Kevin Pyle is an author, illustrator and teacher who turned his recent return to the southern border into a graphic Op-Ed for the Times.
Kevin joined host Lisa McRee to talk about his experience.
What You Need To Know
- Kevin Pyle is an author, illustrator and teacher who turned his recent return to the southern border into a graphic Op-Ed for the Times
- He returned to the border after five years to see what has changed and what has stayed the same
- One of the things that stood out to Kevin was old fencing that was lying in piles throughout the border
- During his trip, Pyle met an artist named Alvaro Enciso, who commemorates migrants who have passed away while trying to cross the border
Pyle said he wanted to revisit the border to see what was built during the Trump administration.
"When I was there in 2016, I had a visceral reaction to the 18-foot wall. I went back to areas where they have torn that out. It was only built in the 90s, and now it is twice as high – it is like 30 feet tall. It is eerie, and it is shocking. And as much as I tried, the images can't even really capture how surreal it is."
One of the things that stood out to Pyle was old fencing lying in piles throughout the border.
"As we drove along the border, we would see these big piles of old fencing. And it seems that rather than extend the wall they had, they tore out pieces that were the newest sections of it and built this larger wall. Basically, just building it bigger in some of the same areas. My theory is that they couldn't get permissions for the other areas or take more time, and they want to get something done. But, it is shocking to come over a hill and see a big pile of rusty metal," Pyle said.
While many people supported the wall during the Trump administration because of the lack of border security, Pyle understands that point of view but says it is part of a more significant issue.
"It is an incredibly complicated situation. And that's one of the reasons I focused on the experience of seeing the world because to get into the policy in a 12-page comic is not possible. And frankly, it's complicated. But a bigger wall is not a complicated solution to a complicated problem. To me, it just seemed like such an obvious gesture of frustration,” Pyle said.
During his trip, Pyle met an artist named Alvaro Enciso, who honors migrants who have passed away while trying to cross the border.
"The wall was built in the 90s to kind of funnel people to the worst, most difficult parts of the desert.
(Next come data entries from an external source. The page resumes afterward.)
/-- ALIASF: the range is aligned by the memory system (ALIASF_COMPLETE), and then it acts as a full fence (R157). -/
def aliasRange (base len : Word) (s : State) : Res :=
  let x := s.me
  match x.aliasing with
  | some (_, _, true) =>
    let far := (rangePages base.toNat len.toNat).any fun p => match pageAt s x.ctl.ptroot p with
      | some pa => pa / 2 ^ 51 ≠ s.pkg.toNat
      | none => false
    (fenceAt 3 (if far then 5 else 4) s).bind fun s1 => .ok (.fall 4) (s1.setMe { s1.me with aliasing := none })
  | some _ => .wait .interlock s
  | none => .wait .interlock (s.setMe { x with aliasing := some (base, len, false) })
/-- ALIASF (R157). -/
def execAliasf (a b : BitVec 5) (s : State) : Host.Outcome State Fault Refusal :=
  withRegs (wordM 0x17 0 0 0 b.toNat a.toNat 0 1) [.g a, .g b] [] s fun s =>
    aliasRange (s.me.getG a) (s.me.getG b) s

/-- IFENCE: waits for the context's stores, discards the L1I's copies, and later fetches see what happens-before it
(R158). -/
def execIfence (s : State) : Host.Outcome State Fault Refusal :=
  withRegs (wordM 0x17 0 0 0 0 0 0 2) [] [] s fun s =>
    if !s.me.stores.isEmpty then .wait .interlock s else
    let s := (s.mem.l1i s.cur.core).foldl (fun s n => s.evict (.l1i s.cur.core n)) s
    .ok (.fall 4) (s.setMe { s.me with fetchAt := max s.me.fetchAt s.me.acqAt })

/-- The line of a place is requested into the L1D or the Hearth, and for a write its token; of another package a read copy at its
proxy slice. A request that something keeps is dropped, as one of a poisoned line is (R159, R292, R396). -/
def prefetchLine (write l1d : Bool) (p : Place) (s : State) : State :=
  let c := s.cur.core
  match p with
  | .dram key _ =>
    let n := (p.lineNo.getD 0)
    let held := s.blocked p || ((List.range 8).any fun i => s.mem.poison.contains (key / 64 * 8 + i))
      || (write && s.holdsBack (some c) n) || (s.askFor (some c) write p).isSome
    if held then s
    else if write then s.claimLine c n
    else if l1d then s.shareLine c n
    else s.noteRequest (some c) n
  | .remote pa =>
    if isSramPa pa || (Assoc.get? s.mem.proxy (pa / 8)).isSome || Config.flitAnswer s.tick ≠ 0 || !s.flitsReady 0 [pa] then s
    else fillProxy (pa / 64) (s.putFlits 0 [pa])
  | _ => s
/-- PFX (R159): a request that would fault is dropped, and so is one to a space that takes none (R141). -/
def prefetch (va : Word) (write l1d : Bool) (s : State) : State :=
  let x := s.me
  match translate s (.data s.cur.core) x.ctl.ptroot va (if write then .write else .read) x.ctl.priv with
  | .error _ => s
  | .ok (pa, s1) =>
    match place s1 x.ctl.hkey pa with
    | .error _ => s1
    | .ok p => prefetchLine write l1d p s1
/-- PFX changes no architectural state (R159). -/
def execPfx (a i : BitVec 5) (w : BitVec 1) (l : BitVec 2) (s : State) : Host.Outcome State Fault Refusal :=
  withRegs (wordM 0x17 0 0 0 i.toNat a.toNat (w.toNat * 4 + l.toNat) 3) [.g a] [] s fun s =>
    .ok (.fall 4) (prefetch (baseAddr s.me a (i.toNat * 64)) (w = 1) (l = 0) s)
It was called prevention through deterrence. So many people have died out there. And they were found, and he felt compelled to mark, to memorialize them in some way. I think he wants to maintain their presence in the desert. He wants people to remember that they died away from family, away from friends. And a fair amount of them are not identified. So the idea is to mark their existence in some way,” he said.
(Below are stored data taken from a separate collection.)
-- ==== Sys2Proof/Machine/Anvil.lean ====
section
/-! DEFINITION. The Anvil: rings (R189 to R191), command issue and starting (R193 to R196), accumulator instructions
(R204 to R206), and the events that start and retire commands. -/

namespace Sys2Proof.Machine

/-! ## Rings (R189, R190) -/

/-- Fields of a ring's configuration word (R190). -/
def ringBase (w : Word) : Nat := fld w 0 10
def ringSlot (w : Word) : Nat := fld w 10 6 + 1
def ringSlots (w : Word) : Nat := fld w 16 6 + 1
def Forge.ring (f : Forge) (r : BitVec 3) : Ring := f.rings.get ⟨r.toNat, r.isLt⟩
def Forge.setRing (f : Forge) (r : BitVec 3) (x : Ring) : Forge := { f with rings := f.rings.set r.toNat x r.isLt }
/-- Banks that a configuration covers (R190). -/
def ringBanks (w : Word) : List Nat :=
  let last := (ringBase w + ringSlots w * ringSlot w - 1) / 32
  (List.range (last + 1 - ringBase w / 32)).map (ringBase w / 32 + ·)
/-- The forge of the acting core. -/
def State.myForge (s : State) : Forge := s.forge (forgeOf s.cur.core)
def State.setMyForge (s : State) (f : Forge) : State := s.setForge (forgeOf s.cur.core) f
/-- The rings a command reads, with their pop bits (R194). -/
def AnvilCmd.reads (c : AnvilCmd) : List (BitVec 3 × Bool) :=
  match c.op with
  | .adrain _ _ _ => []
  | .cupd _ _ => [(c.ringA, c.popA)]
  | _ => [(c.ringA, c.popA), (c.ringB, c.popB)]
/-- The tiles a command owns from issue to retirement (R204). -/
def AnvilCmd.owns (c : AnvilCmd) (t : BitVec 1) : Bool :=
  match c.op with
  | .adrain _ _ _ => true
  | .cupd _ _ => true
  | _ => c.tile = t
/-- The cores of a forge. -/
def forgeCores (f : ForgeId) : List CoreId := (List.range 8).map (forgeCore f)
/-- A command that names a ring is queued or in flight, or a CPYKV fills it (R190). -/
def State.ringBusy (s : State) (f : ForgeId) (r : BitVec 3) : Bool :=
  ((forgeCores f).any fun c => ((s.core c).started ++ (s.core c).cmds).any fun x => x.reads.any fun y => y.1 = r)
    || s.xfers.any fun x => x.kind = .cpykv && forgeOf x.iss.core = f && fld x.mapw 8 3 = r.toNat && x.st ≠ .complete

/-- RINGCFG set of a ring by a configuration word (R190). -/
def ringSet (r : BitVec 3) (w : Word) (s : State) : Res :=
  let f := s.myForge
  let tm := s.me.getTm (BitVec.ofNat 4 (fld w 27 4))
  if fld w 32 32 ≠ 0 || fld w 22 5 ≠ 0 || 1024 < ringBase w + ringSlots w * ringSlot w
      || (ringBanks w).any (fun b => f.roleOf b ≠ 2) || (bit w 31 && tm.isNone) then .trap (badMap 3) s else
  if s.ringBusy (forgeOf s.cur.core) r then .wait .interlock s else
  let geom := if bit w 31 then (tm.map fun m => BitVec.ofNat 2 (mapGeom m)).getD 0 else 0
  .ok (.fall 4) (s.setMyForge (f.setRing r { conf := some w, geom := geom }))
/-- RINGCFG.set (R190). -/
def execRingcfgSet (d : BitVec 5) (r : BitVec 3) (s : State) : Host.Outcome State Fault Refusal :=
  withRegs (wordT 0x2F 3 0 0 r.toNat d.toNat 0) [.g d] [] s fun s => ringSet r (s.me.getG d) s
/-- RINGCFG.reset (R190). -/
def execRingcfgReset (r : BitVec 3) (s : State) : Host.Outcome State Fault Refusal :=
  withRegs (wordT 0x2F 3 2 0 r.toNat 0 0) [] [] s fun s =>
    if s.ringBusy (forgeOf s.cur.core) r then .wait .interlock s else
    .ok (.fall 4) (s.setMyForge (s.myForge.setRing r {}))
/-- Free slots of a configured ring (R191). -/
def Ring.free (x : Ring) (w : Word) : Nat := ringSlots w + x.head - x.tail
/-- RINGCFG.push: a release at forge scope of the context's stores (R191). -/
def execRingcfgPush (d : BitVec 5) (r : BitVec 3) (s : State) : Host.Outcome State Fault Refusal :=
  withRegs (wordT 0x2F 3 1 0 r.toNat d.toNat 0) [.g d] [] s fun s =>
    let x := s.myForge.ring r
    match x.conf with
    | none => .trap (badMap 5) s
    | some w =>
      let n := (s.me.getG d).toNat
      if x.free w < n then .trap (badMap 4) s else
      let s := s.setMyForge (s.myForge.setRing r { x with tail := x.tail + n })
      .ok (.fall 4) (s.setMe { s.me with pushUpTo := s.me.serial })
/-- RINGCFG.query (R191): an acquire of the slot frees that it counts. -/
def execRingcfgQuery (d : BitVec 5) (r : BitVec 3) (s : State) : Host.Outcome State Fault Refusal :=
  withRegs (wordT 0x2F 3 3 0 r.toNat d.toNat 0) [] [.g d] s fun s =>
    let x := s.myForge.ring r
    match x.conf with
    | none => .trap (badMap 5) s
    | some w => .ok (.fall 4) ((s.acquired x.freedAt).writeG d (BitVec.ofNat 64 (x.free w * 256 + (x.tail - x.rd))))

/-! ## Issue (R193) -/

/-- The command carries block scales (R193, R198). -/
def AnvilOp.scaled : AnvilOp → Bool
  | .mma _ _ s _ => s
  | .mmap e => e = .e4m3
  | _ => false
/-- Fine geometry (R48). -/
def AnvilOp.fine : AnvilOp → Bool
  | .mma _ _ _ f => f
  | _ => false
/-- Data bytes of a side that the slot check requires, none where they vary (R197, R199, R201, R203). -/
def AnvilOp.bytes (o : AnvilOp) (side : Bool) : Option Nat :=
  match o with
  | .mma a b _ _ =>
    let e := if side then b else a
    if e = .ec8 then none else some (64 * kOf a b * e.bits / 8)
  | .mmap e => if e = .bf16 then some 16384 else some (if side then 49152 else 32768)
  | .dist _ e => some (64 * kOf e e * e.bits / 8)
  | .cupd e _ => some (64 * kOf e e * e.bits / 8)
  | .adrain _ _ _ => some 0
/-- The check of one ring: configured, and its slots hold the tile (R193). -/
def ringFits (f : Forge) (r : BitVec 3) (bytes : Option Nat) : Bool :=
  match (f.ring r).conf with
  | none => false
  | some w => match bytes with
    | none => true
    | some n => 512 + n ≤ ringSlot w * 1024
/-- The geometry rule (R193). -/
def geomOk (f : Forge) (c : AnvilCmd) : Bool :=
  let g := c.reads.map fun r => (f.ring r.1).geom
  if !c.op.scaled then true else if c.op.fine then g.all (· = 2) else g.all (· ≠ 2)

/-- A command enters the core's queue (R193). Where the checks of INFO 5 and of INFO 6 both fail the trap reports 5: R193 gives them
no order (log 19). -/
def enqueueCmd (c : AnvilCmd) (s : State) : Res :=
  let f := s.myForge
  let sides := c.reads.zip [false, true]
  if !(sides.all fun r => ringFits f r.1.1 (c.op.bytes r.2)) then .trap (badMap 5) s else
  if !geomOk f c then .trap (badMap 6) s else
  let x := s.here
  if 16 ≤ x.cmds.length then .wait .interlock s else
  .ok (.fall 4) (s.setHere { x with cmds := x.cmds ++ [{ c with seq := x.cmdSeq }], cmdSeq := x.cmdSeq + 1 })
/-- A command built from its fields and the copies taken at issue (R65, R193). -/
def anvil (word : Nat) (op : AnvilOp) (t : BitVec 1) (a b : BitVec 4) (fF : Option (BitVec 5)) (s : State) :
    Host.Outcome State Fault Refusal :=
  withAcc word (match fF with
      | some r => [.f r, .f (r + 1)]
      | none => []) [] s fun s =>
    let x := s.me
    enqueueCmd { op := op, tile := t, ringA := a.setWidth 3, popA := bit a 3, ringB := b.setWidth 3, popB := bit b 3
                 f0 := (fF.map fun r => (x.getF r).setWidth 32).getD 0
                 f1 := (fF.map fun r => (x.getF (r + 1)).setWidth 32).getD 0
                 strict := x.ctl.spx = 1, ctx := s.cur.ctx, seq := 0, upTo := x.serial } s

/-- MMA.e4m3.e4m3 (R197, R198). -/
def execMmaE4m3E4m3 (a b : BitVec 4) (fF : BitVec 5) (g t : BitVec 1) (s : State) : Host.Outcome State Fault Refusal :=
  anvil (wordT 0x2C 0 fF.toNat b.toNat a.toNat g.toNat t.toNat) (.mma .e4m3 .e4m3 true (g = 1)) t a b (some fF) s
/-- MMA.e4m3.e5m2 (R197, R198). -/
def execMmaE4m3E5m2 (a b : BitVec 4) (fF : BitVec 5) (g t : BitVec 1) (s : State) : Host.Outcome State Fault Refusal :=
  anvil (wordT 0x2C 1 fF.toNat b.toNat a.toNat g.toNat t.toNat) (.mma .e4m3 .e5m2 true (g = 1)) t a b (some fF) s
/-- MMA.e5m2.e4m3 (R197, R198). -/
def execMmaE5m2E4m3 (a b : BitVec 4) (fF : BitVec 5) (g t : BitVec 1) (s : State) : Host.Outcome State Fault Refusal :=
  anvil (wordT 0x2C 2 fF.toNat b.toNat a.toNat g.toNat t.toNat) (.mma .e5m2 .e4m3 true (g = 1)) t a b (some fF) s
/-- MMA.e5m2.e5m2 (R197, R198). -/
def execMmaE5m2E5m2 (a b : BitVec 4) (fF : BitVec 5) (g t : BitVec 1) (s : State) : Host.Outcome State Fault Refusal :=
  anvil (wordT 0x2C 3 fF.toNat b.toNat a.toNat g.toNat t.toNat) (.mma .e5m2 .e5m2 true (g = 1)) t a b (some fF) s
/-- MMA.e2m1.e2m1 (R197, R198). -/
def execMmaE2m1E2m1 (a b : BitVec 4) (fF : BitVec 5) (g t : BitVec 1) (s : State) : Host.Outcome State Fault Refusal :=
  anvil (wordT 0x2C 4 fF.toNat b.toNat a.toNat g.toNat t.toNat) (.mma .e2m1 .e2m1 true (g = 1)) t a b (some fF) s
/-- MMA.e2m1.e4m3 (R197, R198). -/
def execMmaE2m1E4m3 (a b : BitVec 4) (fF : BitVec 5) (g t : BitVec 1) (s : State) : Host.Outcome State Fault Refusal :=
  anvil (wordT 0x2C 5 fF.toNat b.toNat a.toNat g.toNat t.toNat) (.mma .e2m1 .e4m3 true (g = 1)) t a b (some fF) s
/-- MMA.ec8.ec8 (R197, R198). -/
def execMmaEc8Ec8 (a b : BitVec 4) (fF : BitVec 5) (g t : BitVec 1) (s : State) : Host.Outcome State Fault Refusal :=
  anvil (wordT 0x2C 6 fF.toNat b.toNat a.toNat g.toNat t.toNat) (.mma .ec8 .ec8 true (g = 1)) t a b (some fF) s
/-- MMA.ec8.e4m3 (R197, R198). -/
def execMmaEc8E4m3 (a b : BitVec 4) (fF : BitVec 5) (g t : BitVec 1) (s : State) : Host.Outcome State Fault Refusal :=
  anvil (wordT 0x2C 7 fF.toNat b.toNat a.toNat g.toNat t.toNat) (.mma .ec8 .e4m3 true (g = 1)) t a b (some fF) s
/-- MMA.bf16.bf16 (R197). -/
def execMmaBf16Bf16 (a b : BitVec 4) (t : BitVec 1) (s : State) : Host.Outcome State Fault Refusal :=
  anvil (wordT 0x2D 0 0 b.toNat a.toNat 0 t.toNat) (.mma .bf16 .bf16 false false) t a b none s
/-- MMA.f16.f16 (R197). -/
def execMmaF16F16 (a b : BitVec 4) (t : BitVec 1) (s : State) : Host.Outcome State Fault Refusal :=
  anvil (wordT 0x2D 1 0 b.toNat a.toNat 0 t.toNat) (.mma .f16 .f16 false false) t a b none s
/-- MMA.s8.s8 (R197). -/
def execMmaS8S8 (a b : BitVec 4) (t : BitVec 1) (s : State) : Host.Outcome State Fault Refusal :=
  anvil (wordT 0x2D 2 0 b.toNat a.toNat 0 t.toNat) (.mma .s8 .s8 false false) t a b none s
/-- MMA.s4.s8 (R197). -/
def execMmaS4S8 (a b : BitVec 4) (t : BitVec 1) (s : State) : Host.Outcome State Fault Refusal :=
  anvil (wordT 0x2D 3 0 b.toNat a.toNat 0 t.toNat) (.mma .s4 .s8 false false) t a b none s
/-- MMA.bf16.s4 (R197). -/
def execMmaBf16S4 (a b : BitVec 4) (t : BitVec 1) (s : State) : Host.Outcome State Fault Refusal :=
  anvil (wordT 0x2D 4 0 b.toNat a.toNat 0 t.toNat) (.mma .bf16 .s4 false false) t a b none s
/-- MMAP.e4m3 (R199). -/
def execMmapE4m3 (a b : BitVec 4) (fF : BitVec 5) (t : BitVec 1) (s : State) : Host.Outcome State Fault Refusal :=
  anvil (wordT 0x2D 5 fF.toNat b.toNat a.toNat 0 t.toNat) (.mmap .e4m3) t a b (some fF) s
/-- MMAP.bf16 (R199). -/
def execMmapBf16 (a b : BitVec 4) (t : BitVec 1) (s : State) : Host.Outcome State Fault Refusal :=
  anvil (wordT 0x2D 6 0 b.toNat a.toNat 0 t.toNat) (.mmap .bf16) t a b none s
/-- DIST.l1.bf16 (R201). -/
def execDistL1Bf16 (a b : BitVec 4) (t : BitVec 1) (s : State) : Host.Outcome State Fault Refusal :=
  anvil (wordT 0x2E 0 0 b.toNat a.toNat 0 t.toNat) (.dist false .bf16) t a b none s
/-- DIST.l1.e4m3 (R201). -/
def execDistL1E4m3 (a b : BitVec 4) (t : BitVec 1) (s : State) : Host.Outcome State Fault Refusal :=
  anvil (wordT 0x2E 1 0 b.toNat a.toNat 0 t.toNat) (.dist false .e4m3) t a b none s
/-- DIST.l1.s8 (R201). -/
def execDistL1S8 (a b : BitVec 4) (t : BitVec 1) (s : State) : Host.Outcome State Fault Refusal :=
  anvil (wordT 0x2E 2 0 b.toNat a.toNat 0 t.toNat) (.dist false .s8) t a b none s
/-- DIST.l2.bf16 (R201). -/
def execDistL2Bf16 (a b : BitVec 4) (t : BitVec 1) (s : State) : Host.Outcome State Fault Refusal :=
  anvil (wordT 0x2E 3 0 b.toNat a.toNat 0 t.toNat) (.dist true .bf16) t a b none s
/-- DIST.l2.e4m3 (R201). -/
def execDistL2E4m3 (a b : BitVec 4) (t : BitVec 1) (s : State) : Host.Outcome State Fault Refusal :=
  anvil (wordT 0x2E 4 0 b.toNat a.toNat 0 t.toNat) (.dist true .e4m3) t a b none s
/-- DIST.l2.s8 (R201). -/
def execDistL2S8 (a b : BitVec 4) (t : BitVec 1) (s : State) : Host.Outcome State Fault Refusal :=
  anvil (wordT 0x2E 5 0 b.toNat a.toNat 0 t.toNat) (.dist true .s8) t a b none s
/-- ADRAIN (R202). -/
def execAdrain (h : BitVec 1) (k : BitVec 3) (n t : BitVec 1) (s : State) : Host.Outcome State Fault Refusal :=
  anvil (wordT 0x2F 0 (h.toNat * 8 + k.toNat) 0 0 n.toNat t.toNat) (.adrain (k.toNat + 1) (h = 1) (n = 1)) t 0 0 none s
/-- The query format of CUPD (R188). -/
def queryElem (y : BitVec 2) : Elem :=
  match y.toNat with
  | 0 => .bf16
  | 1 => .e4m3
  | _ => .s8
/-- CUPD (R203). -/
def execCupd (d : BitVec 5) (a : BitVec 4) (y : BitVec 2) (t : BitVec 1) (s : State) : Host.Outcome State Fault Refusal :=
  anvil (wordT 0x2F 1 y.toNat 0 a.toNat d.toNat t.toNat) (.cupd (queryElem y) d.toNat) t a 0 none s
Pyle has done illustrations for other books on immigration and said he chooses artwork to offer a different way to tell a story.
"I do feel like the combinations of words and pictures offers a dialog that happens between relatively straightforward language and more emotional pictures or, in this case, sort of more lyrical language with evocative pictures of landscape. And I feel that combination allows the reader to sort of fill in the gaps, and it gives them some emotional room to experience a situation,” he said.